◆ **EXERCISE BRIEF**: Set down exactly the lines of the records from the top to the line containing "0, 0, 0, 0, 0⟩, .amend"; include both.

◆ **EXTRACTED MATERIAL**:
-- ==== Sys2Proof/Tests/Slice0.lean ====
section
/-! SUPPORT. The tests: ill-formed commands refused, the worked examples of the spec, and a witness for the hypotheses of each statement. -/

namespace Sys2Proof.Tests

open Sys2Proof Sys2Proof.Machine

-- One theorem after another: many kernel evaluations at once would exhaust the address space.
set_option Elab.async false

/-! ### Well-formedness: one ill-formed term for each check -/

/-- Lanes above 8 and tags above 15. -/
theorem test_wf_refuses_lane_and_tag :
    ([.query 9 0 0, .issue 8 16, .status 9 15, .unknownRequestKind 9 0 0x30 []] : List Instr).all (fun i => !i.wf) = true := by decide

/-- Each field of the counter lanes' requests past its bytes. -/
theorem test_wf_refuses_counter_fields :
    ([.query 1 0 (2 ^ 40), .list 1 0 (2 ^ 40), .verify 1 0 (2 ^ 40) 0, .verify 1 0 0 (2 ^ 64), .quote 1 0 (2 ^ 40) 0, .quote 1 0 0 (2 ^ 32),
      .withdraw 9 0, .reprint 1 0 (2 ^ 40)] : List Instr).all (fun i => !i.wf) = true := by decide

/-- Each field of the record requests past its bytes. -/
theorem test_wf_refuses_record_fields :
    ([.enrol 0 0 (2 ^ 40) 0 0 0 0 0, .enrol 0 0 0 256 0 0 0 0, .enrol 0 0 0 0 256 0 0 0, .enrol 0 0 0 0 0 256 0 0, .enrol 0 0 0 0 0 0 (2 ^ 32) 0,
      .enrol 0 0 0 0 0 0 0 256, .retire 0 0 (2 ^ 40) 0, .retire 0 0 0 256, .suspend 0 0 (2 ^ 40), .resume 0 0 (2 ^ 40),
      .amend 0 0 0 ⟨256, 0, 0, 0, 0, 0⟩, .amend 0 0 0 ⟨0, 256, 0, 0, 0, 0⟩, .amend 0 0 0 ⟨0, 0, 2 ^ 32, 0, 0, 0⟩,
      .amend 0 0 0 ⟨0, 0, 0, 256, 0, 0⟩, .amend 0 0 0 ⟨0, 0, 0, 0, 256, 0⟩, .amend 0 0 0 ⟨0, 0, 0, 0, 0, 256⟩,
      .restore 0 0 0 ⟨256, 0, 0, 0, 0, 0, 0, 0, 0, 0, 0, 0, 0, 0, 0, 0⟩, .restore 0 0 0 ⟨0, 256, 0, 0, 0, 0, 0, 0, 0, 0, 0, 0, 0, 0, 0, 0⟩,
      .restore 0 0 0 ⟨0, 0, 256, 0, 0, 0, 0, 0, 0, 0, 0, 0, 0, 0, 0, 0⟩, .restore 0 0 0 ⟨0, 0, 0, 256, 0, 0, 0, 0, 0, 0, 0, 0, 0, 0, 0, 0⟩,
      .restore 0 0 0 ⟨0, 0, 0, 0, 256, 0, 0, 0, 0, 0, 0, 0, 0, 0, 0, 0⟩, .restore 0 0 0 ⟨0, 0, 0, 0, 0, 65536, 0, 0, 0, 0, 0, 0, 0, 0, 0, 0⟩,
      .restore 0 0 0 ⟨0, 0, 0, 0, 0, 0, 65536, 0, 0, 0, 0, 0, 0, 0, 0, 0⟩, .restore 0 0 0 ⟨0, 0, 0, 0, 0, 0, 0, 2 ^ 32, 0, 0, 0, 0, 0, 0, 0, 0⟩,
      .restore 0 0 0 ⟨0, 0, 0, 0, 0, 0, 0, 0, 256, 0, 0, 0, 0, 0, 0, 0⟩, .restore 0 0 0 ⟨0, 0, 0, 0, 0, 0, 0, 0, 0, 2 ^ 24, 0, 0, 0, 0, 0, 0⟩,
      .restore 0 0 0 ⟨0, 0, 0, 0, 0, 0, 0, 0, 0, 0, 2 ^ 24, 0, 0, 0, 0, 0⟩, .restore 0 0 0 ⟨0, 0, 0, 0, 0, 0, 0, 0, 0, 0, 0, 256, 0, 0, 0, 0⟩,
      .restore 0 0 0 ⟨0, 0, 0, 0, 0, 0, 0, 0, 0, 0, 0, 0, 65536, 0, 0, 0⟩, .restore 0 0 0 ⟨0, 0, 0, 0, 0, 0, 0, 0, 0, 0, 0, 0, 0, 65536, 0, 0⟩,
      .restore 0 0 0 ⟨0, 0, 0, 0, 0, 0, 0, 0, 0, 0, 0, 0, 0, 0, 256, 0⟩,
      .restore 0 0 0 ⟨0, 0, 0, 0, 0, 0, 0, 0, 0, 0, 0, 0, 0, 0, 0, 256⟩] : List Instr).all (fun i => !i.wf) = true := by decide

/-- Each field of the plan, zone and key requests past its bytes. -/
theorem test_wf_refuses_configuration_fields :
    ([.loadPlan 0 0 256 0 ⟨0, 0, 0, 0, 0, 0, 0, 0, 0, 0, 0, 0⟩, .loadPlan 0 0 0 256 ⟨0, 0, 0, 0, 0, 0, 0, 0, 0, 0, 0, 0⟩,
      .loadPlan 0 0 0 0 ⟨2 ^ 32, 0, 0, 0, 0, 0, 0, 0, 0, 0, 0, 0⟩, .loadPlan 0 0 0 0 ⟨0, 2 ^ 32, 0, 0, 0, 0, 0, 0, 0, 0, 0, 0⟩,
      .loadPlan 0 0 0 0 ⟨0, 0, 65536, 0, 0, 0, 0, 0, 0, 0, 0, 0⟩, .loadPlan 0 0 0 0 ⟨0, 0, 0, 65536, 0, 0, 0, 0, 0, 0, 0, 0⟩,
      .loadPlan 0 0 0 0 ⟨0, 0, 0, 0, 256, 0, 0, 0, 0, 0, 0, 0⟩, .loadPlan 0 0 0 0 ⟨0, 0, 0, 0, 0, 65536, 0, 0, 0, 0, 0, 0⟩,
      .loadPlan 0 0 0 0 ⟨0, 0, 0, 0, 0, 0, 65536, 0, 0, 0, 0, 0⟩, .loadPlan 0 0 0 0 ⟨0, 0, 0, 0, 0, 0, 0, 65536, 0, 0, 0, 0⟩,
      .loadPlan 0 0 0 0 ⟨0, 0, 0, 0, 0, 0, 0, 0, 2 ^ 32, 0, 0, 0⟩, .loadPlan 0 0 0 0 ⟨0, 0, 0, 0, 0, 0, 0, 0, 0, 2 ^ 32, 0, 0⟩,
      .loadPlan 0 0 0 0 ⟨0, 0, 0, 0, 0, 0, 0, 0, 0, 0, 2 ^ 32, 0⟩, .loadPlan 0 0 0 0 ⟨0, 0, 0, 0, 0, 0, 0, 0, 0, 0, 0, 2 ^ 32⟩,
      .armPlans 0 0 256 0, .armPlans 0 0 0 65536, .zoneSet 0 0 256 ⟨0, 0, 0, 0, 0, 0, 0, 0, 0⟩, .zoneSet 0 0 0 ⟨256, 0, 0, 0, 0, 0, 0, 0, 0⟩,
      .zoneSet 0 0 0 ⟨0, 2 ^ 40, 0, 0, 0, 0, 0, 0, 0⟩, .zoneSet 0 0 0 ⟨0, 0, 2 ^ 40, 0, 0, 0, 0, 0, 0⟩,
      .zoneSet 0 0 0 ⟨0, 0, 0, 256, 0, 0, 0, 0, 0⟩, .zoneSet 0 0 0 ⟨0, 0, 0, 0, 256, 0, 0, 0, 0⟩, .zoneSet 0 0 0 ⟨0, 0, 0, 0, 0, 256, 0, 0, 0⟩,
      .zoneSet 0 0 0 ⟨0, 0, 0, 0, 0, 0, 256, 0, 0⟩, .zoneSet 0 0 0 ⟨0, 0, 0, 0, 0, 0, 0, 256, 0⟩, .zoneSet 0 0 0 ⟨0, 0, 0, 0, 0, 0, 0, 0, 256⟩,
      .keyLoad 0 0 256 0 0, .keyLoad 0 0 0 (2 ^ 64) 0, .keyLoad 0 0 0 0 (2 ^ 24), .keyRoll 0 0 256 0,
      .keyRoll 0 0 0 256] : List Instr).all (fun i => !i.wf) = true := by decide

/-- Each field of the remaining requests and events past its range. -/
theorem test_wf_refuses_other_fields :
    ([.setClock 0 0 (2 ^ 24), .setBoundary 0 0 256 0, .setBoundary 0 0 0 (2 ^ 24), .grant 0 0 65536 0 0 0 0, .grant 0 0 0 (2 ^ 32) 0 0 0,
      .grant 0 0 0 0 65536 0 0, .grant 0 0 0 0 0 65536 0, .grant 0 0 0 0 0 0 (2 ^ 64), .statement 0 0 256, .setHold 0 0 256, .ackFault 9 0,
      .countersign 0 0 256, .laneLevel 0 0 256 0, .laneLevel 0 0 0 256, .setCountersign 0 0 65536 0, .setCountersign 0 0 0 (2 ^ 32),
      .setLimits 0 0 (2 ^ 32) 0 0, .setLimits 0 0 0 (2 ^ 32) 0, .setLimits 0 0 0 0 65536, .lock 0 0 (2 ^ 64), .unlock 0 0 (2 ^ 64),
      .zeroise 9 0, .setLink 0 0 256 0 0, .setLink 0 0 0 256 0, .setLink 0 0 0 0 256, .unknownRequestKind 0 0 256 [],
      .unknownRequestKind 0 0 1 [], .unknownRequestKind 0 0 0x30 (List.replicate 125 0), .leaseExpiry 0, .leaseExpiry 9,
      .keyEraseRetry 16] : List Instr).all (fun i => !i.wf) = true := by decide +kernel

/-- Fields at the top of their ranges are well formed. -/
theorem test_wf_takes_limits :
    ([.query 8 15 (2 ^ 40 - 1), .quote 8 15 (2 ^ 40 - 1) (2 ^ 32 - 1), .setClock 0 15 (2 ^ 24 - 1), .keyLoad 0 15 255 (2 ^ 64 - 1) (2 ^ 24 - 1),
      .unknownRequestKind 8 15 255 (List.replicate 124 0), .leaseExpiry 8, .keyEraseRetry 15] : List Instr).all (·.wf) = true := by
  decide +kernel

◆ **EXERCISE SOLUTION**:
-- ==== Sys2Proof/Tests/Slice0.lean ====
section
/-! SUPPORT. The tests: ill-formed commands refused, the worked examples of the spec, and a witness for the hypotheses of each statement. -/

namespace Sys2Proof.Tests

open Sys2Proof Sys2Proof.Machine

-- One theorem after another: many kernel evaluations at once would exhaust the address space.
set_option Elab.async false

/-! ### Well-formedness: one ill-formed term for each check -/

/-- Lanes above 8 and tags above 15. -/
theorem test_wf_refuses_lane_and_tag :
    ([.query 9 0 0, .issue 8 16, .status 9 15, .unknownRequestKind 9 0 0x30 []] : List Instr).all (fun i => !i.wf) = true := by decide

/-- Each field of the counter lanes' requests past its bytes. -/
theorem test_wf_refuses_counter_fields :
    ([.query 1 0 (2 ^ 40), .list 1 0 (2 ^ 40), .verify 1 0 (2 ^ 40) 0, .verify 1 0 0 (2 ^ 64), .quote 1 0 (2 ^ 40) 0, .quote 1 0 0 (2 ^ 32),
      .withdraw 9 0, .reprint 1 0 (2 ^ 40)] : List Instr).all (fun i => !i.wf) = true := by decide

/-- Each field of the record requests past its bytes. -/
theorem test_wf_refuses_record_fields :
    ([.enrol 0 0 (2 ^ 40) 0 0 0 0 0, .enrol 0 0 0 256 0 0 0 0, .enrol 0 0 0 0 256 0 0 0, .enrol 0 0 0 0 0 256 0 0, .enrol 0 0 0 0 0 0 (2 ^ 32) 0,
      .enrol 0 0 0 0 0 0 0 256, .retire 0 0 (2 ^ 40) 0, .retire 0 0 0 256, .suspend 0 0 (2 ^ 40), .resume 0 0 (2 ^ 40),
      .amend 0 0 0 ⟨256, 0, 0, 0, 0, 0⟩, .amend 0 0 0 ⟨0, 256, 0, 0, 0, 0⟩, .amend 0 0 0 ⟨0, 0, 2 ^ 32, 0, 0, 0⟩,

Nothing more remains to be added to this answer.